*Work instruction*.
Entries follow. Give back exactly the lines starting at the one containing "def indexList (idx64" and ending at the one containing "let r := acc.1.gatherRow", and no other lines.

*Material to process*.
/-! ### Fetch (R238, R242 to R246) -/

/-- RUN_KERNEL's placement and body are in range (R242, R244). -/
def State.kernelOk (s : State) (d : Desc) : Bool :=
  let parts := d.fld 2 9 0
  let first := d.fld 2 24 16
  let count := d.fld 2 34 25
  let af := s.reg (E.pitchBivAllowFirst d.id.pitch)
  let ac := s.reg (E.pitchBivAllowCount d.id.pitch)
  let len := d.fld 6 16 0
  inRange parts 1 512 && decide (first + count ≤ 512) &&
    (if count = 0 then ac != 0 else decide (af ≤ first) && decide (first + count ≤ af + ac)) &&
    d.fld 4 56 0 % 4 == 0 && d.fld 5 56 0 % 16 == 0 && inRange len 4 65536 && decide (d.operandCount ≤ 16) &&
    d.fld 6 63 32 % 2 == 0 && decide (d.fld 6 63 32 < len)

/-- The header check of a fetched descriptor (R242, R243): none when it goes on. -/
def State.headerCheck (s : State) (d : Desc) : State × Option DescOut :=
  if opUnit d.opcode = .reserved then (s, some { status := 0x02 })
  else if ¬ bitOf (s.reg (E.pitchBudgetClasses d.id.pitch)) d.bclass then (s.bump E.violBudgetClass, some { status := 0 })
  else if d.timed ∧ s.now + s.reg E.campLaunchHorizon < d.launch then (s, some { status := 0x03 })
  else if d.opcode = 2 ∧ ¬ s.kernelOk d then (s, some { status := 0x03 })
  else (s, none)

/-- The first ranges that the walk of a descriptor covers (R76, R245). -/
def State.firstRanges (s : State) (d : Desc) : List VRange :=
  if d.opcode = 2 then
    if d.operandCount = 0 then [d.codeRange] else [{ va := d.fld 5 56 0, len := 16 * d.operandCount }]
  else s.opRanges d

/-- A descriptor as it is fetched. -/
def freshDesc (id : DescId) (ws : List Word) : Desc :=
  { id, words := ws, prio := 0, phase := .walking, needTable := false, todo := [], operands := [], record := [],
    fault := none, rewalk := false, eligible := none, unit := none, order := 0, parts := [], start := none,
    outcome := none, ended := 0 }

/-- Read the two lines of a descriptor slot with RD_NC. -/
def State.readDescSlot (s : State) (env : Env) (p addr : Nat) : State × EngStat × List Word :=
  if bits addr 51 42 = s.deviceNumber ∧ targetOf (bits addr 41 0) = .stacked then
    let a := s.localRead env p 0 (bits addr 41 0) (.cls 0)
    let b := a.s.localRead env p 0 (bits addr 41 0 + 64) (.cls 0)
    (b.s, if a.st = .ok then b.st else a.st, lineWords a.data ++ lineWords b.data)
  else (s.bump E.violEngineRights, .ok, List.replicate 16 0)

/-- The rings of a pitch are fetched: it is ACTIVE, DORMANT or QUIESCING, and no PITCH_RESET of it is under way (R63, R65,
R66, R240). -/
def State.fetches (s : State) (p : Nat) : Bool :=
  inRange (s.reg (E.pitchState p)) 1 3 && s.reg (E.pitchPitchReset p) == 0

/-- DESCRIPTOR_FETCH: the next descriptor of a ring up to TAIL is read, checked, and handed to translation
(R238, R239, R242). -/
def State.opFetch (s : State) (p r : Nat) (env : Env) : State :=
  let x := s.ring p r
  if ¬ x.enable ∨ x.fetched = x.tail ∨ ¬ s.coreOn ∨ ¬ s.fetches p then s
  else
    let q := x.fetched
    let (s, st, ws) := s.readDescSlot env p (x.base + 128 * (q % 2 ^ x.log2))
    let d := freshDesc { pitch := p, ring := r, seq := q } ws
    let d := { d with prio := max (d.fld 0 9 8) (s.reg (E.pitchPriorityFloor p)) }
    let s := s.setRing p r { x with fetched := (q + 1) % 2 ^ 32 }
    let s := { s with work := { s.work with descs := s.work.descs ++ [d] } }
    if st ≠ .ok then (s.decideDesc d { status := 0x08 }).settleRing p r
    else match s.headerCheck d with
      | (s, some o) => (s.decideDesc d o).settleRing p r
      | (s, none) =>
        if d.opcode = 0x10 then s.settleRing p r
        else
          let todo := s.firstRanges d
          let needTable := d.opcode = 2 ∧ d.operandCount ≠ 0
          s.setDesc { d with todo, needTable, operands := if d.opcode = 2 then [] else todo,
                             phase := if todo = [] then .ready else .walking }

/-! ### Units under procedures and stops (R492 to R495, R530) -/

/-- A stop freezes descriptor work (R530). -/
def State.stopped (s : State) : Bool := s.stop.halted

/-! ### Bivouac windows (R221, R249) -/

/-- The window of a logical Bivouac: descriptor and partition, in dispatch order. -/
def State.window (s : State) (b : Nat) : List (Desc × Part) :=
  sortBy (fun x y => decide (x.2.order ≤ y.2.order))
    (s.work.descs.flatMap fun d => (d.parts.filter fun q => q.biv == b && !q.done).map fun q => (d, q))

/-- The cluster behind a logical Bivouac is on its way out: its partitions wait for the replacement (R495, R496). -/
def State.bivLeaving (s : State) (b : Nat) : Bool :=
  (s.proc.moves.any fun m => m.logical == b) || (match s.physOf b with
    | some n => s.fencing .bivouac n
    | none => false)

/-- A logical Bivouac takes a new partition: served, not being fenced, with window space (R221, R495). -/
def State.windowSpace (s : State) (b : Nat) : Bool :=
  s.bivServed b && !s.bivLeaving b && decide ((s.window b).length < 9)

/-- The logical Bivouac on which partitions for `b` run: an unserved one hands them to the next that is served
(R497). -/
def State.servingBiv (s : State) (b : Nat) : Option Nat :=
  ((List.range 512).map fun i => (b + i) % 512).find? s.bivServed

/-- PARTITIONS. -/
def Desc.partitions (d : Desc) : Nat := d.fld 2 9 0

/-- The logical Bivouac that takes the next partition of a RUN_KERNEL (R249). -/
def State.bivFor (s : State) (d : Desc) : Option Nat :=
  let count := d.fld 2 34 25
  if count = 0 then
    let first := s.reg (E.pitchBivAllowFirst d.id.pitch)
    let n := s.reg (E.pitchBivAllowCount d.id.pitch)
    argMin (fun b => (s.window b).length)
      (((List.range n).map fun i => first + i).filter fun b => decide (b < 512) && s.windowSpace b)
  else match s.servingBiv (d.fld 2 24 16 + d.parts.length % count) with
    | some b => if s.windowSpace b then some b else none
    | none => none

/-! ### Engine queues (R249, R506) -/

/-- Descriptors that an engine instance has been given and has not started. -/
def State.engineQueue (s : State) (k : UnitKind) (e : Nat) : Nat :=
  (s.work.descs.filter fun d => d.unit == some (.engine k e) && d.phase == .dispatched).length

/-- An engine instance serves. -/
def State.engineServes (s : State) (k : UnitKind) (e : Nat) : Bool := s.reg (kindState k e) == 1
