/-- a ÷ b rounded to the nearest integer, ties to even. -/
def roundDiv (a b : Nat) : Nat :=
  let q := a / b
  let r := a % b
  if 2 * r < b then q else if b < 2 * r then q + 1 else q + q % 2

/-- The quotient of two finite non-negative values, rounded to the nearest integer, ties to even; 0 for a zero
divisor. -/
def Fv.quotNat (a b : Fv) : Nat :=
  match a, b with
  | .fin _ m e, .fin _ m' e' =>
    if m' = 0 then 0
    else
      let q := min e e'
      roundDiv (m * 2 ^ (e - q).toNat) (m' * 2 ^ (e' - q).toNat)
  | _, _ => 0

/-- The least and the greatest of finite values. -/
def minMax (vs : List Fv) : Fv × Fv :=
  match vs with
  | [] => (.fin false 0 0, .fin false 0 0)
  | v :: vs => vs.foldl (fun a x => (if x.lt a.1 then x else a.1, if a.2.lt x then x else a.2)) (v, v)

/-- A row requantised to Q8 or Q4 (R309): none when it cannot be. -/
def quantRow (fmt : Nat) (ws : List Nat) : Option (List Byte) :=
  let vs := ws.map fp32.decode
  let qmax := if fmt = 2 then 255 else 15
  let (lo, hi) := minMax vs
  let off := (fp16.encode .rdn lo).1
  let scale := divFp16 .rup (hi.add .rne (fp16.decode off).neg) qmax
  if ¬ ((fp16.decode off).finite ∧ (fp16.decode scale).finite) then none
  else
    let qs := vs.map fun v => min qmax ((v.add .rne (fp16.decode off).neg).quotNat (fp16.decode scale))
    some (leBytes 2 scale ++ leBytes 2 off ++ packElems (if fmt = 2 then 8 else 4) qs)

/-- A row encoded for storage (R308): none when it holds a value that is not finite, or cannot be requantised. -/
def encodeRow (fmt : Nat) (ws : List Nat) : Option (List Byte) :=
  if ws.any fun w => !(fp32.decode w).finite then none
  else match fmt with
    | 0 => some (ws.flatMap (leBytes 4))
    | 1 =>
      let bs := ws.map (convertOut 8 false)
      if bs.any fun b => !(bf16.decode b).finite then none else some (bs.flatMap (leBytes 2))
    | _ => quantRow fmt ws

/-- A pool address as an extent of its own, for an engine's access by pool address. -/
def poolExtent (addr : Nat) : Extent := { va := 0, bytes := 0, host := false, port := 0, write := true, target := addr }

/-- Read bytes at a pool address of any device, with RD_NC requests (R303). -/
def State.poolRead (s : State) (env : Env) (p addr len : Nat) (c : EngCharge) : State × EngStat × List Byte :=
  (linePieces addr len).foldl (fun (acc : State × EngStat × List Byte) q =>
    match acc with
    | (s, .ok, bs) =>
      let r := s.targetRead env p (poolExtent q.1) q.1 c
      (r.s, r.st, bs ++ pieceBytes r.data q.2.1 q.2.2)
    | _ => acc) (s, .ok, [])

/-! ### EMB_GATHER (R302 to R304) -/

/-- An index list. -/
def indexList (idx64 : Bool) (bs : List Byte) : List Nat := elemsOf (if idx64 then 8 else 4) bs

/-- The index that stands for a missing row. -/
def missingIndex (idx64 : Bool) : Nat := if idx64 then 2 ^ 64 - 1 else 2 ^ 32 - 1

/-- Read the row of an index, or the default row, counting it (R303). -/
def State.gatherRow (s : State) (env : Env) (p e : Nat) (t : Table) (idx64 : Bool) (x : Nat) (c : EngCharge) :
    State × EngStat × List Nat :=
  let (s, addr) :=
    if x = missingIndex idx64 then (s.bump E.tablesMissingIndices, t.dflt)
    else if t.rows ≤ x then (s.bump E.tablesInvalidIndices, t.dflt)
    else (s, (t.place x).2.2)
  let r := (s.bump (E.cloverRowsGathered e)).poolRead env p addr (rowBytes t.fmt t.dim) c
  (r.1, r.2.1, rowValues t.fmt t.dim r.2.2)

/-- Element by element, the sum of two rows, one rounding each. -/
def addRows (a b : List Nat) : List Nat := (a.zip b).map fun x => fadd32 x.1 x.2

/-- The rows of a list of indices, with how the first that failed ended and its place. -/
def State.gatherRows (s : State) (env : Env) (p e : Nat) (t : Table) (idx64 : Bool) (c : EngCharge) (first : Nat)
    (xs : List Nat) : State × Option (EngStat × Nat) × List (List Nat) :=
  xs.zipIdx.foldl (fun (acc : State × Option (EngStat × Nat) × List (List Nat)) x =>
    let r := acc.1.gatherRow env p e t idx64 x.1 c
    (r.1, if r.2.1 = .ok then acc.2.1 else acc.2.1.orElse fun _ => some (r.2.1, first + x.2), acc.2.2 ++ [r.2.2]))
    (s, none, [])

*Response to this task*.
def indexList (idx64 : Bool) (bs : List Byte) : List Nat := elemsOf (if idx64 then 8 else 4) bs

/-- The index that stands for a missing row. -/
def missingIndex (idx64 : Bool) : Nat := if idx64 then 2 ^ 64 - 1 else 2 ^ 32 - 1

/-- Read the row of an index, or the default row, counting it (R303). -/
def State.gatherRow (s : State) (env : Env) (p e : Nat) (t : Table) (idx64 : Bool) (x : Nat) (c : EngCharge) :
    State × EngStat × List Nat :=
  let (s, addr) :=
    if x = missingIndex idx64 then (s.bump E.tablesMissingIndices, t.dflt)
    else if t.rows ≤ x then (s.bump E.tablesInvalidIndices, t.dflt)
    else (s, (t.place x).2.2)
  let r := (s.bump (E.cloverRowsGathered e)).poolRead env p addr (rowBytes t.fmt t.dim) c
  (r.1, r.2.1, rowValues t.fmt t.dim r.2.2)

/-- Element by element, the sum of two rows, one rounding each. -/
def addRows (a b : List Nat) : List Nat := (a.zip b).map fun x => fadd32 x.1 x.2

/-- The rows of a list of indices, with how the first that failed ended and its place. -/
def State.gatherRows (s : State) (env : Env) (p e : Nat) (t : Table) (idx64 : Bool) (c : EngCharge) (first : Nat)
    (xs : List Nat) : State × Option (EngStat × Nat) × List (List Nat) :=
  xs.zipIdx.foldl (fun (acc : State × Option (EngStat × Nat) × List (List Nat)) x =>
    let r := acc.1.gatherRow env p e t idx64 x.1 c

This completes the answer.